I'm using 1.7, partially because my distro had a package for it and
partially because I was initially using the online Javadoc a lot.
PDB ID 1a02 with CA only parses but gives 4 StructureExceptions; I've
pasted them below.  Chain A exists in the PDB but is DNA, polypeptide
chain F appears to parse correctly.

-da

org.biojava.bio.structure.StructureException: could not find chain A
       at org.biojava.bio.structure.StructureImpl.findChain(StructureImpl.java:217)

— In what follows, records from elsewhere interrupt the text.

-- ==== Sys2Proof/Laws/Frames.lean ====
section
/-! SUPPORT. What each shared operation leaves alone: one lemma for each block it does not change. -/

namespace Sys2Proof.Machine

@[simp] theorem setResult_clock (k : Kind) (c : ResultCode) (s : State) : (setResult k c s).clock = s.clock := by simp [setResult]
@[simp] theorem setResult_pins (k : Kind) (c : ResultCode) (s : State) : (setResult k c s).pins = s.pins := by simp [setResult]
@[simp] theorem setResult_loader (k : Kind) (c : ResultCode) (s : State) : (setResult k c s).loader = s.loader := by simp [setResult]
@[simp] theorem setResult_settings (k : Kind) (c : ResultCode) (s : State) : (setResult k c s).settings = s.settings := by simp [setResult]
@[simp] theorem setResult_tracker (k : Kind) (c : ResultCode) (s : State) : (setResult k c s).tracker = s.tracker := by simp [setResult]
@[simp] theorem setResult_store (k : Kind) (c : ResultCode) (s : State) : (setResult k c s).store = s.store := by simp [setResult]
@[simp] theorem setResult_power (k : Kind) (c : ResultCode) (s : State) : (setResult k c s).power = s.power := by simp [setResult]
@[simp] theorem setResult_travel (k : Kind) (c : ResultCode) (s : State) : (setResult k c s).travel = s.travel := by simp [setResult]
@[simp] theorem setResult_quench (k : Kind) (c : ResultCode) (s : State) : (setResult k c s).quench = s.quench := by simp [setResult]
@[simp] theorem setResult_peers (k : Kind) (c : ResultCode) (s : State) : (setResult k c s).peers = s.peers := by simp [setResult]
@[simp] theorem setResult_sched (k : Kind) (c : ResultCode) (s : State) : (setResult k c s).sched = s.sched := by simp [setResult]
@[simp] theorem setResult_line (k : Kind) (c : ResultCode) (s : State) : (setResult k c s).line = s.line := by simp [setResult]
@[simp] theorem setResult_fault (k : Kind) (c : ResultCode) (s : State) : (setResult k c s).fault = s.fault := by simp [setResult]
@[simp] theorem setResult_interlock (k : Kind) (c : ResultCode) (s : State) : (setResult k c s).interlock = s.interlock := by simp [setResult]
@[simp] theorem setResult_freeDraws (k : Kind) (c : ResultCode) (s : State) : (setResult k c s).freeDraws = s.freeDraws := by simp [setResult]
@[simp] theorem setResult_pending (k : Kind) (c : ResultCode) (s : State) : (setResult k c s).pending = s.pending := by simp [setResult]

@[simp] theorem chooseOffer_clock (s : State) : (chooseOffer s).clock = s.clock := by simp [chooseOffer]
@[simp] theorem chooseOffer_pins (s : State) : (chooseOffer s).pins = s.pins := by simp [chooseOffer]
@[simp] theorem chooseOffer_loader (s : State) : (chooseOffer s).loader = s.loader := by simp [chooseOffer]
@[simp] theorem chooseOffer_settings (s : State) : (chooseOffer s).settings = s.settings := by simp [chooseOffer]
@[simp] theorem chooseOffer_cycle (s : State) : (chooseOffer s).cycle = s.cycle := by simp [chooseOffer]
@[simp] theorem chooseOffer_tracker (s : State) : (chooseOffer s).tracker = s.tracker := by simp [chooseOffer]
@[simp] theorem chooseOffer_store (s : State) : (chooseOffer s).store = s.store := by simp [chooseOffer]
@[simp] theorem chooseOffer_power (s : State) : (chooseOffer s).power = s.power := by simp [chooseOffer]
@[simp] theorem chooseOffer_travel (s : State) : (chooseOffer s).travel = s.travel := by simp [chooseOffer]
@[simp] theorem chooseOffer_quench (s : State) : (chooseOffer s).quench = s.quench := by simp [chooseOffer]
@[simp] theorem chooseOffer_peers (s : State) : (chooseOffer s).peers = s.peers := by simp [chooseOffer]
@[simp] theorem chooseOffer_line (s : State) : (chooseOffer s).line = s.line := by simp [chooseOffer]
@[simp] theorem chooseOffer_fault (s : State) : (chooseOffer s).fault = s.fault := by simp [chooseOffer]
@[simp] theorem chooseOffer_interlock (s : State) : (chooseOffer s).interlock = s.interlock := by simp [chooseOffer]
@[simp] theorem chooseOffer_freeDraws (s : State) : (chooseOffer s).freeDraws = s.freeDraws := by simp [chooseOffer]
@[simp] theorem chooseOffer_pending (s : State) : (chooseOffer s).pending = s.pending := by simp [chooseOffer]

@[simp] theorem beginAttempt_clock (s : State) : (beginAttempt s).clock = s.clock := by simp [beginAttempt]
@[simp] theorem beginAttempt_pins (s : State) : (beginAttempt s).pins = s.pins := by simp [beginAttempt]
@[simp] theorem beginAttempt_loader (s : State) : (beginAttempt s).loader = s.loader := by simp [beginAttempt]
@[simp] theorem beginAttempt_settings (s : State) : (beginAttempt s).settings = s.settings := by simp [beginAttempt]
@[simp] theorem beginAttempt_cycle (s : State) : (beginAttempt s).cycle = s.cycle := by simp [beginAttempt]
@[simp] theorem beginAttempt_tracker (s : State) : (beginAttempt s).tracker = s.tracker := by simp [beginAttempt]
@[simp] theorem beginAttempt_store (s : State) : (beginAttempt s).store = s.store := by simp [beginAttempt]
@[simp] theorem beginAttempt_power (s : State) : (beginAttempt s).power = s.power := by simp [beginAttempt]
@[simp] theorem beginAttempt_travel (s : State) : (beginAttempt s).travel = s.travel := by simp [beginAttempt]
@[simp] theorem beginAttempt_quench (s : State) : (beginAttempt s).quench = s.quench := by simp [beginAttempt]
@[simp] theorem beginAttempt_peers (s : State) : (beginAttempt s).peers = s.peers := by simp [beginAttempt]
@[simp] theorem beginAttempt_sched (s : State) : (beginAttempt s).sched = s.sched := by simp [beginAttempt]
@[simp] theorem beginAttempt_fault (s : State) : (beginAttempt s).fault = s.fault := by simp [beginAttempt]
@[simp] theorem beginAttempt_interlock (s : State) : (beginAttempt s).interlock = s.interlock := by simp [beginAttempt]
@[simp] theorem beginAttempt_freeDraws (s : State) : (beginAttempt s).freeDraws = s.freeDraws := by simp [beginAttempt]
@[simp] theorem beginAttempt_pending (s : State) : (beginAttempt s).pending = s.pending := by simp [beginAttempt]

@[simp] theorem tryBegin_clock (s : State) : (tryBegin s).clock = s.clock := by
  unfold tryBegin; repeat' split
  all_goals simp
@[simp] theorem tryBegin_pins (s : State) : (tryBegin s).pins = s.pins := by
  unfold tryBegin; repeat' split
  all_goals simp
@[simp] theorem tryBegin_loader (s : State) : (tryBegin s).loader = s.loader := by
  unfold tryBegin; repeat' split
  all_goals simp
@[simp] theorem tryBegin_settings (s : State) : (tryBegin s).settings = s.settings := by
  unfold tryBegin; repeat' split
  all_goals simp
@[simp] theorem tryBegin_cycle (s : State) : (tryBegin s).cycle = s.cycle := by
  unfold tryBegin; repeat' split
  all_goals simp
@[simp] theorem tryBegin_tracker (s : State) : (tryBegin s).tracker = s.tracker := by
  unfold tryBegin; repeat' split
  all_goals simp
@[simp] theorem tryBegin_store (s : State) : (tryBegin s).store = s.store := by
  unfold tryBegin; repeat' split
  all_goals simp
@[simp] theorem tryBegin_power (s : State) : (tryBegin s).power = s.power := by
  unfold tryBegin; repeat' split
  all_goals simp
@[simp] theorem tryBegin_travel (s : State) : (tryBegin s).travel = s.travel := by
  unfold tryBegin; repeat' split
  all_goals simp
@[simp] theorem tryBegin_quench (s : State) : (tryBegin s).quench = s.quench := by
  unfold tryBegin; repeat' split
  all_goals simp
@[simp] theorem tryBegin_peers (s : State) : (tryBegin s).peers = s.peers := by
  unfold tryBegin; repeat' split
  all_goals simp
@[simp] theorem tryBegin_fault (s : State) : (tryBegin s).fault = s.fault := by
  unfold tryBegin; repeat' split
  all_goals simp
@[simp] theorem tryBegin_interlock (s : State) : (tryBegin s).interlock = s.interlock := by
  unfold tryBegin; repeat' split
  all_goals simp
@[simp] theorem tryBegin_freeDraws (s : State) : (tryBegin s).freeDraws = s.freeDraws := by
  unfold tryBegin; repeat' split
  all_goals simp
@[simp] theorem tryBegin_pending (s : State) : (tryBegin s).pending = s.pending := by
  unfold tryBegin; repeat' split
  all_goals simp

       at org.biojava.bio.structure.StructureImpl.findChain(StructureImpl.java:223)
       at org.biojava.bio.structure.io.PDBFileParser.linkChains2Compound(PDBFileParser.java:2303)
       at org.biojava.bio.structure.io.PDBFileParser.triggerEndFileChecks(PDBFileParser.java:2210)

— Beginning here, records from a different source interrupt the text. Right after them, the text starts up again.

-- ==== Sys2Proof/Tests/Slice0.lean ====
section
/-! SUPPORT. The model's own tests: ill-formed commands refused, worked examples of the spec, and, for each statement's
hypotheses, a state and operands that meet them (witness_…). -/

namespace Sys2Proof.Tests

open Sys2Proof.Machine

/-! ## Helpers -/

/-- A word. -/
def w (n : Nat) : Word := BitVec.ofNat 16 n

/-- A received frame. -/
def rx (source : Nat) (words : List Nat) : Rx :=
  { source := BitVec.ofNat 4 source, destination := 15, words := words.map w }

/-- Settings of a small cell. -/
def someSettings : Settings :=
  { Settings.beforeLoad with
    beaconPeriod := 20, stalenessLimit := 10, coastLimit := 6, startTimeout := 500, toolOffset := 2400, stage := 2
    ratedPower := 2500, rampLimit := 50, ratedSpeed := 2000, acceleration := 20, abortDecel := 100, umPerCount := 3
    homePosition := 1000, tachPulses := 60, flowMinimum := 40, settleTime := 300, soakTime := 1400, floodTime := 3000 }

/-- A peer that is LIVE in cycle 17. -/
def peerOf (n : Nat) (r : Role) (st : StationState) : Peer :=
  { number := BitVec.ofNat 4 n, role := r, stage := if r = .power then some 1 else none
    toolOffset := some 9000, joinOffset := some 9000, state := st, cycle := 17, recipe := 812, live := true
    awaitsBeacon := false, lastFrame := 0, lastBeacon := some 0, summary := ⟨false, false, false⟩, data := none, stale := some 0 }

/-- The code of a role, as strapped. -/
def strapOf : Role → BitVec 2
  | .travel => 1
  | .power => 2
  | .quench => 3

/-- Station 4, with the role, in the state; number and roster of cycle 17 where a cycle has been entered. -/
def station (r : Role) (st : StationState) : State :=
  let out := st = .offline ∨ st = .joining ∨ st = .idle ∨ st = .armed
  { State.reset with
    loader := { number := 4, roleCode := strapOf r, image := [], status := .good }
    settings := someSettings
    pins := { State.reset.pins with actReady := true }
    line := { State.reset.line with rx := .receiving }
    cycle := { Cycle.powerOn with
      state := st, number := if out then 0 else 17, roster := if out then 0 else 0x0212 } }

/-- The active copy of the worked examples: scan UP from 1000 to 241 000 in slices of 500. -/
def upCopy (fields : RoleFields) : ActiveCopy :=
  { header := { recipe := 812, direction := .up, scanStart := 1000, scanEnd := 241000, sliceLength := 500
                travelStart := 500, travelEnd := 250000, spindle := 300, segmentCount := 1 }
    segments := [{ index := 0, start := 0, stop := 300000, blend := 0, fields := fields }] }

/-- Quench fields with limits. -/
def someQuench (mode : Nat) : QuenchFields :=
  { mode := mode, onTime := 250, offTime := 250, delayMin := 0, delayMax := 5000, energyLow := 100, energyHigh := 30000 }

/-- A station with the active copy, its tool in slice 85. -/
def scanning (r : Role) (fields : RoleFields) : State :=
  let s := station r .scanning
  { s with
    store := { s.store with active := some (upCopy fields) }
    tracker := { s.tracker with tool := 43655, estimate := 41255, held := 41255, raw := 41255, zone := .inside 85
                                sliceCount := 480 } }

/-- The state after a command. -/
def after (c : Instr) (s : State) : State :=
  match exec c s with
  | .next t => t
  | _ => s

/-! ## Well-formedness -/

theorem test_memory_of_65_words_refused : WellFormed (.configurationLoad 0 (List.replicate 65 0)) = false := by decide
theorem test_memory_of_64_words_taken : WellFormed (.configurationLoad 0 (List.replicate 64 0)) = true := by decide
theorem test_abort_of_two_words_refused : WellFormed (.abort 0 (rx 0 [17, 0])) = false := by decide
theorem test_frame_from_15_refused : WellFormed (.arm 0 (rx 15 [0])) = false := by decide
theorem test_beacon_without_role_refused : WellFormed (.beacon 0 (rx 1 [0x0800, 0, 0, 0, 0, 0, 0, 0])) = false := by decide
theorem test_beacon_in_joining_refused : WellFormed (.beacon 0 (rx 1 [0x4400, 0, 0, 0, 0, 0, 0, 0])) = false := by decide
theorem test_travel_beacon_of_11_words_refused :
    WellFormed (.beacon 0 (rx 1 [0x4800, 0, 0, 0, 0, 0, 0, 0, 0, 0, 0])) = false := by decide
theorem test_travel_beacon_taken : WellFormed (.beacon 0 (rx 1 [0x4800, 0, 0, 0, 0, 0, 0, 0])) = true := by decide
theorem test_segment_without_role_refused : WellFormed (.segment 0 (rx 0 [0, 0, 0, 0, 0, 0, 0])) = false := by decide
theorem test_staleness_of_number_0_refused : WellFormed (.stalenessTimerExpiry 0 0) = false := by decide
theorem test_staleness_of_number_15_refused : WellFormed (.stalenessTimerExpiry 0 15) = false := by decide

       at org.biojava.bio.structure.io.PDBFileParser.parsePDBFile(PDBFileParser.java:2107)
       at org.biojava.bio.structure.io.PDBFileParser.parsePDBFile(PDBFileParser.java:1963)
       at org.biojava.bio.structure.io.PDBFileReader.getStructureById(PDBFileReader.java:452)
       at fragalign.pair.getStructs(pair.java:42)
       at fragalign.Main.main(Main.java:40)
org.biojava.bio.structure.StructureException: could not find chain B
       at org.biojava.bio.structure.StructureImpl.findChain(StructureImpl.java:217)
       at org.biojava.bio.structure.StructureImpl.findChain(StructureImpl.java:223)
       at org.biojava.bio.structure.io.PDBFileParser.linkChains2Compound(PDBFileParser.java:2303)
       at org.biojava.bio.structure.io.PDBFileParser.triggerEndFileChecks(PDBFileParser.java:2210)
       at org.biojava.bio.structure.io.PDBFileParser.parsePDBFile(PDBFileParser.java:2107)
       at org.biojava.bio.structure.io.PDBFileParser.parsePDBFile(PDBFileParser.java:1963)
       at org.biojava.bio.structure.io.PDBFileReader.getStructureById(PDBFileReader.java:452)
       at fragalign.pair.getStructs(pair.java:42)
       at fragalign.Main.main(Main.java:40)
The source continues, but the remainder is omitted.